LISTED RECORDS >>
-- ==== Sys2Proof/Machine/Access.lean ====
section
/-! DEFINITION. The three checks every access of an internal master passes: the Bezel, the world region registers and
the range check (R20 to R22, R238, R386 to R403). -/

namespace Sys2Proof.Machine

/-! ## Life-cycle codes (R429) -/

/-- BLANK. -/
def lcBlank : Nat := 0
/-- PROVISION. -/
def lcProvision : Nat := 1
/-- FIELD. -/
def lcField : Nat := 2
/-- ANALYSIS. -/
def lcAnalysis : Nat := 3
/-- SCRAP, and every invalid code. -/
def lcScrap : Nat := 4

/-- The voted life-cycle state. -/
def State.lifeCycle (s : State) : Nat := s.get .HST_STATUS_LIFECYCLE

/-- First byte of the DRAM window (R213). -/
def dramBase : Nat := 0x4000000000

/-- Whether a lock holds a block to the secure world (R521). -/
def State.gateLocked (s : State) (b : Nat) : Bool := nbit (s.get .PWR_LOCK_LOCK) b

/-- Whether a protected range in force holds an address of the window (R238); none is checked in BLANK and
ANALYSIS. -/
def State.rangeHolds (s : State) (a : Nat) : Bool :=
  s.lifeCycle != lcBlank && s.lifeCycle != lcAnalysis && dramBase ≤ a &&
    s.store.rangesActive.any (fun r => r.enable && r.base ≤ (a - dramBase) / 4096 && (a - dramBase) / 4096 ≤ r.limit)

/-! ## Agents and accesses (R388, R390) -/

/-- Agent codes (R388): class and world. -/
def agCpuS : Nat := 0
/-- CPU_N. -/
def agCpuN : Nat := 1
/-- DEBUG_S. -/
def agDebugS : Nat := 2
/-- DEBUG_N. -/
def agDebugN : Nat := 3
/-- DMA_S. -/
def agDmaS : Nat := 4
/-- DMA_N. -/
def agDmaN : Nat := 5
/-- DEVICE_S. -/
def agDeviceS : Nat := 6
/-- DEVICE_N. -/
def agDeviceN : Nat := 7

/-- Whether an agent accesses in the secure world. -/
def agSecure (a : Nat) : Bool := a % 2 == 0

/-- Whether an agent is of the debug or DMA classes (R238, R388). -/
def agForeign (a : Nat) : Bool := a == agDebugS || a == agDebugN || a == agDmaS || a == agDmaN

/-- What an access does (R390). -/
def akRead : Nat := 0
/-- Write. -/
def akWrite : Nat := 1
/-- Instruction fetch. -/
def akExec : Nat := 2
/-- Atomic. -/
def akAtomic : Nat := 3

/-! ## The Bezel table (R389, R390, R393) -/

/-- A register of the active table (R397). -/
def State.bzlActive (s : State) (f : Fld) : Nat := getBits (mget regReset s.worlds.bzl f.addr) f.lo f.width

/-- SIZE_LOG2 of an active region. -/
def State.rgnLog (s : State) (n : Nat) : Nat := s.bzlActive (.BZL_RGNn_CTRL_SIZE_LOG2 n)

/-- Base of an active region, bits below its size taken as zero. -/
def State.rgnBase (s : State) (n : Nat) : Nat :=
  let b := s.bzlActive (.BZL_RGNn_BASE_LO_ADDR n) * 4096 + s.bzlActive (.BZL_RGNn_BASE_HI_ADDR n) * 2 ^ 32
  b / 2 ^ s.rgnLog n * 2 ^ s.rgnLog n

/-- Whether an active, enabled region contains an address. -/
def State.rgnHolds (s : State) (n a : Nat) : Bool :=
  s.bzlActive (.BZL_RGNn_CTRL_ENABLE n) == 1 && s.rgnBase n ≤ a && a < s.rgnBase n + 2 ^ s.rgnLog n

/-- Region and facet of an address (R389): the lowest-numbered enabled region that contains it. -/
def State.regionOf (s : State) (a : Nat) : Option (Nat × Nat) :=
  match (List.range 256).find? (fun n => s.rgnHolds n a) with
  | some n => some (n, (a - s.rgnBase n) / 2 ^ (s.rgnLog n - 3))
  | none => none

/-- The word of an active facet. -/
def State.facetWord (s : State) (n f : Nat) : Nat :=
  (mget regReset s.worlds.bzl (Fld.BZL_RGNn_FACETf_CPU_S n f).addr).toNat

/-- The permission test of a facet word (R390). -/
def facetPermits (w agent kind : Nat) : Bool :=
  let r := nbit w (2 * agent)
  let wr := nbit w (2 * agent + 1)
  match kind with
  | 0 => r
  | 1 => wr
  | 2 => r && nbit w (if agSecure agent then 16 else 17)
  | _ => r && wr

/-- Whether SERVICE is in force (R394). -/
def State.service (s : State) : Bool := s.bit .BZL_STATUS_MODE

/-- The Bezel's decision on an access (R389, R390, R393): nothing where it passes, else KIND (1 DENY,
2 STRADDLE, 3 NOREGION) with region and facet of the first byte. -/
def State.bezelCheck (s : State) (agent kind a len : Nat) : Option (Nat × Nat × Nat) :=
  match s.regionOf a with
  | none => some (3, 0, 0)
  | some (n, f) =>
    if s.service && s.regionOf (a + len - 1) != some (n, f) then some (2, n, f)
    else if facetPermits (s.facetWord n f) agent kind then none
    else some (1, n, f)

/-! ## World region registers (R401) -/

/-- The memory an address lies in (R386, R401): its code and base; nothing outside the memories. -/
def memoryOf (a : Nat) : Option (Nat × Nat) :=
  if a < 0x40000 then some (0, 0)
  else if 0x1000000 ≤ a && a < 0x1400000 then some (1, 0x1000000)
  else if 0x2000000 ≤ a && a < 0x2400000 then some (2, 0x2000000)
  else if 0x4000000 ≤ a && a < 0x4400000 then some (3, 0x4000000)
  else if 0x4000000000 ≤ a && a < 0x8000000000 then some (4, 0x4000000000)
  else none

/-- A field of an active world window. -/
def State.wldActive (s : State) (f : Fld) : Nat := getBits (mget regReset s.worlds.wld f.addr) f.lo f.width

/-- ATTR of an address (R401): 0 SECURE, 1 ANY, 2 NORMAL, and the window that gives it. -/
def State.worldAttr (s : State) (m base a : Nat) : Nat × Option Nat :=
  if m = 0 || (m = 3 && s.lifeCycle == lcField) then (0, none)
  else
    let u := (a - base) / 4096
    match (List.range 8).find? (fun k => s.wldActive (.WLD_Mm_WINk_CTRL_ENABLE m k) == 1 &&
        s.wldActive (.WLD_Mm_WINk_BASE_UNIT m k) ≤ u && u ≤ s.wldActive (.WLD_Mm_WINk_LIMIT_UNIT m k)) with
    | some k => (s.wldActive (.WLD_Mm_WINk_CTRL_ATTR m k), some k)
    | none => (if m = 2 then 1 else 0, none)

/-- Whether an ATTR passes an access of a world. -/
def attrPasses (attr : Nat) (secure : Bool) : Bool := attr == 1 || (attr == 0 && secure) || (attr == 2 && !secure)

/-- The world check of an access (R401): first and last bytes both pass; else the window of the byte refused. -/
def State.worldCheck (s : State) (agent a len : Nat) : Option (Nat × Option Nat) :=
  match memoryOf a with
  | none => none
  | some (m, base) =>
    let byte (x : Nat) : Option (Nat × Option Nat) :=
      let (attr, k) := s.worldAttr m base x
      if attrPasses attr (agSecure agent) then none else some (m, k)
    match byte a with
    | some r => some r
    | none => byte (a + len - 1)

/-! ## Fault records (R403) -/

/-- The registers of a fault record, in offset order, as the event's detail (R481). -/
def State.faultDetail (s : State) (regs : List Nat) : Bytes := (regs.map (fun a => le 4 (s.reg a).toNat)).flatten

/-- The Bezel records a refusal (R403). -/
def State.bezelFault (s : State) (agent kind a len k region facet : Nat) : State :=
  let s := s.count .BZL_FAULTS_COUNT
  let s :=
    if s.bit .BZL_FAULT_INFO_VALID then s.putBit .BZL_FAULT_INFO_OVERFLOW true
    else
      let s := (s.put .BZL_FAULT_ADDR_LO_ADDR (a % 2 ^ 32)).put .BZL_FAULT_ADDR_HI_ADDR (a / 2 ^ 32)
      let s := ((s.putBit .BZL_FAULT_INFO_VALID true).put .BZL_FAULT_INFO_KIND k).putBit .BZL_FAULT_INFO_WRITE (kind == akWrite || kind == akAtomic)
      let s := ((s.putBit .BZL_FAULT_INFO_EXEC (kind == akExec)).put .BZL_FAULT_INFO_AGENT agent).put .BZL_FAULT_INFO_FACET facet
      let s := (s.put .BZL_FAULT_INFO_REGION region).put .BZL_FAULT_INFO_LENGTH (len - 1)
      (s.put .BZL_FAULT_GEN_GEN (s.get .BZL_GEN_COMMITTED_GEN)).putBit .BZL_STATUS_FAULT true
  let s := s.event 0x0701 sevWarning a (s.faultDetail [0x10000020, 0x10000024, 0x10000028, 0x1000002C])
  if s.bit .BZL_CTRL_IRQ_EN then s.raiseIrq 2 else s

/-- The world region registers record a refusal (R403). -/
def State.worldFault (s : State) (agent kind a m : Nat) (win : Option Nat) : State :=
  let s := s.count .WLD_FAULTS_COUNT
  let s :=
    if s.bit .WLD_FAULT_INFO_VALID then s.putBit .WLD_FAULT_INFO_OVERFLOW true
    else
      let s := (s.put .WLD_FAULT_ADDR_LO_ADDR (a % 2 ^ 32)).put .WLD_FAULT_ADDR_HI_ADDR (a / 2 ^ 32)
      let s := ((s.putBit .WLD_FAULT_INFO_VALID true).put .WLD_FAULT_INFO_MEM m).putBit .WLD_FAULT_INFO_WRITE (kind == akWrite || kind == akAtomic)
      let s := (s.put .WLD_FAULT_INFO_AGENT agent).put .WLD_FAULT_INFO_WINDOW (win.getD 0)
      s.putBit .WLD_FAULT_INFO_DEFAULT win.isNone
  let s := s.event 0x0702 sevWarning a (s.faultDetail [0x10100040, 0x10100044, 0x10100048])
  s.raiseIrq 3

/-- The three checks in their order (R20, R21): whether the access passes; the first that refuses records it. A
locked gate page refuses normal-world CPU, DMA and debug writes whatever the facet word (R521). -/
def State.checkAccess (s : State) (agent kind a len : Nat) : Bool × State :=
  let gate := 0x10201000 ≤ a && a < 0x1020D000 && kind != akRead && kind != akExec && s.gateLocked ((a - 0x10201000) / 4096) &&
    (agent == agCpuN || agent == agDmaN || agent == agDebugN)
  let bz := match s.bezelCheck agent kind a len with
    | none => if gate then some (1, ((s.regionOf a).getD (0, 0)).1, ((s.regionOf a).getD (0, 0)).2) else none
    | some r => some r
  match bz with
  | some (k, r, f) => (false, s.bezelFault agent kind a len k r f)
  | none =>
    match s.worldCheck agent a len with
    | some (m, w) => (false, s.worldFault agent kind a m w)
    | none => (!(agForeign agent && (s.rangeHolds a || s.rangeHolds (a + len - 1))), s)

end Sys2Proof.Machine
end

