/-- The 128-octet header (R183). -/
def Bead.header (b : Bead) (clear secret : Nat) : Bytes :=
  ascii [0x4B, 0x59, 0x42, 0x31] ++ le 1 1 ++ le 1 (b2n b.sizeClosed + 2 * b2n b.firstOfClasp) ++ le 1 b.svn ++
  zeros 1 ++ le 8 b.num ++ le 4 b.clasp ++ le 4 b.recs.length ++ le 8 b.closeTick ++ le 4 clear ++ le 4 secret ++
  le 8 b.domain ++ padTo 64 b.prevHash ++ le 4 b.clasp ++ le 8 b.num ++ zeros 4

/-- A bead as exported (R183, R184): header, clear records, encrypted records, tag. -/
def State.beadBytes (s : State) (b : Bead) : Bytes :=
  let enc (c : Bool) : Bytes :=
    ((b.numbered.filter (fun e => e.2.body.clear == c)).map (fun e => s.recBytes e.2 e.1)).flatten
  let clear := enc true
  let secret := enc false
  let aad := b.header clear.length secret.length ++ clear
  aad ++ Config.aeadSeal 1 16 (((s.sealKey 0 b.svn).getD []).take 32) (le 4 b.clasp ++ le 8 b.num) aad secret

/-- An empty bead numbered `n`. -/
def Bead.empty (n : Nat) : Bead :=
  { num := n, clasp := 0, svn := 0, sizeClosed := false, firstOfClasp := false, closeTick := 0, domain := 0,
    prevHash := [], recs := [] }

/-- Whether a valid clasp is held: one granted whose lease has not ended (R185). -/
def State.holdsClasp (s : State) : Bool := s.strand.clasp.isSome && s.time.tick < s.strand.leaseTick + s.strand.lease

/-- Whether the tick of the lapse has come and the lapse itself is still to be handled: no release stamp is taken in it
(R11, R262). -/
def State.leaseOver (s : State) : Bool := s.strand.clasp.isSome && !s.holdsClasp

/-- Records of beads closed and not yet sealed. -/
def State.closedRecs (s : State) : List Rec := (s.strand.closed.map (·.recs)).flatten

/-- Every record joined and not yet sealed, in order. -/
def State.unsealedRecs (s : State) : List Rec := s.closedRecs ++ s.strand.openBead.recs

/-- What the application of a record in SEQ order makes of it (R115, R151): a record whose object an
earlier record destroyed, of this bead or of one before (log entry 77), is dropped; an advance takes its value, or is
dropped past 2^64 − 1. -/
def State.fixRec (s : State) (before : List Rec) (r : Rec) : Rec :=
  let h := r.body.handle
  if h = 0 then r
  else
    match r.body, applyRecs h (s.committedObj h) before with
    | .objectCreate _, _ => r
    | .counterAdvance _ st _, some o =>
      if o.counter + st < 2 ^ 64 then { r with body := .counterAdvance h st (o.counter + st) }
      else { r with body := .counterAdvance h st o.counter, dropped := true }
    | _, some _ => r
    | _, none => { r with dropped := true }

/-- The records of a bead fixed at its close, in SEQ order. -/
def State.fixRecs (s : State) (before l : List Rec) : List Rec :=
  l.foldl (fun acc r => acc ++ [s.fixRec (before ++ acc) r]) []

/-- Whether records join: a clasp is held, no final bead has closed and the unit is not zeroised (R185, R207, R255). -/
def State.strandOpen (s : State) : Bool := s.holdsClasp && s.strand.finalBead.isNone && !s.zeroised

/-- A checkpoint begins at a close, its boundary the newest bead sealed (R197). -/
def State.beginCheckpoint (s : State) : State :=
  if (s.strand.ckptRequested || s.strand.ckptDue) && s.strand.ckptRunning.isNone && s.strandOpen &&
      s.restore.state == .complete then
    let c : Checkpoint :=
      { boundary := s.strand.head, closeTick := s.strand.headTick, segments := (sortBy (fun n => (n, 0)) s.strand.ckptChanged),
        chunk := 0, counts := [], manifestWritten := false, objs := [], settings := [] }
    { s with strand := { s.strand with
        ckptRequested := false, ckptDue := false, ckptRunning := some c, ckptChanged := [] } }
  else s

/-- The open bead closes and the next opens (R182), and a checkpoint that is due begins (R197); `sized` when the size
limit closed it. -/
def State.closeBead (s : State) (sized : Bool) : State :=
  match s.strand.clasp with
  | none => s
  | some g =>
    let b := { s.strand.openBead with
      clasp := g, svn := s.svn, sizeClosed := sized, closeTick := s.time.tick, domain := s.bb.domainId,
      recs := s.fixRecs s.closedRecs s.strand.openBead.recs }
    { s with strand := { s.strand with closed := s.strand.closed ++ [b], openBead := Bead.empty (b.num + 1) } }.beginCheckpoint

/-- An OBJECT_CREATE carries the number of the bead it joins (R215). -/
def RecBody.atBead (r : RecBody) (n : Nat) : RecBody :=
  match r with
  | .objectCreate o => .objectCreate { o with bead := n }
  | r => r

/-- A record joins the open bead, which closes first when the record would carry it past 4 MiB (R182).
Answers the number of the bead joined. -/
def State.joinRec (s : State) (r : Rec) : Nat × State :=
  let s := if s.strand.openBead.size + r.size > beadLimit then s.closeBead true else s
  let b := s.strand.openBead
  let r := { r with tick := s.time.tick, body := r.body.atBead b.num }
  (b.num, { s with strand := { s.strand with openBead := { b with recs := b.recs ++ [r] } } })

/-! ## The dictionary as records leave it (R505) -/

/-- Whether a record is an OD_WRITE of an entry. -/
def Rec.writes (r : Rec) (index sub : Nat) : Bool :=
  match r.body with
  | .odWrite i b _ _ _ _ => i == index && b == sub && !r.dropped
  | _ => false

/-- The value an OD_WRITE record carries. -/
def Rec.value (r : Rec) : Bytes :=
  match r.body with
  | .odWrite _ _ _ v _ _ => v
  | _ => []

/-- Whether a record unbinds an instance, which returns an entry to its default (R54, R165). -/
def Rec.unbinds (r : Rec) (index sub : Nat) : Bool :=
  match r.body with
  | .odWrite i 3 _ v _ _ =>
    0x2400 ≤ i && i < 0x2800 && leNat v == 0 && !r.dropped &&
      ((index == i && 4 ≤ sub && sub ≤ 10) || index == i + 0x1000)
  | _ => false
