/-! ## Instance reset (R58 to R61) -/

/-- What a RESET does to one job of the instance, by the stage it has reached (R58). -/
def State.resetJob (s : State) (id : Nat) (j : Job) : State :=
  let lost := match j.joined with
    | some b => s.sealedBead b || s.strand.closed.any (fun c => c.num == b)
    | none => false
  let s := if lost then s.modInst j.inst (fun i => { i with lost := sat32 i.lost }) else s
  let s := (s.eraseSpeculative id).freeCreation j
  let s := if j.stamp.isNone then j.tagFails.foldl (fun s h => s.event 0x0503 sevCritical h []) s else s
  let s := s.modInst j.inst (fun i => { i with readsOut := i.readsOut + j.reads })
  if j.started && !j.ended && j.stamp.isNone then
    s.setJob id (some { j with stage := .detached, joined := none, output := [], gran := 0, reads := 0,
                               deps := [], destroyWait := [] })
  else
    let s := if j.started && j.stamp.isNone then s.chargeWaste j.cls j.busyNs else s
    s.setJob id none

/-- A RESET accepted for an instance (R58): fetching stops, its records in the open bead are withdrawn,
each job is treated by its stage. -/
def State.resetInstance (s : State) (n : Nat) : State :=
  let s := s.setInstState n .draining
  let s := s.withdrawOpen (fun r => r.inst == n && r.job.isSome)
  let s := (s.instJobs n).foldl (fun s e => s.resetJob e.1 e.2) s
  s.modInst n (fun i => { i with readsOut := i.readsOut + (if i.fetchRead.isEmpty then 0 else 1), fetchRead := [] })

/-- The drain of an instance is complete (R60). -/
def State.drained (s : State) (n : Nat) : Bool :=
  (s.inst n).readsOut == 0 && (s.instJobs n).isEmpty

end Sys2Proof.Machine
end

TASK OBJECTIVE >>
The answer needed is a single number: how many lines in the records above hold the string "akRead". Please write nothing else.

RESPONSE TO THIS TASK >>
2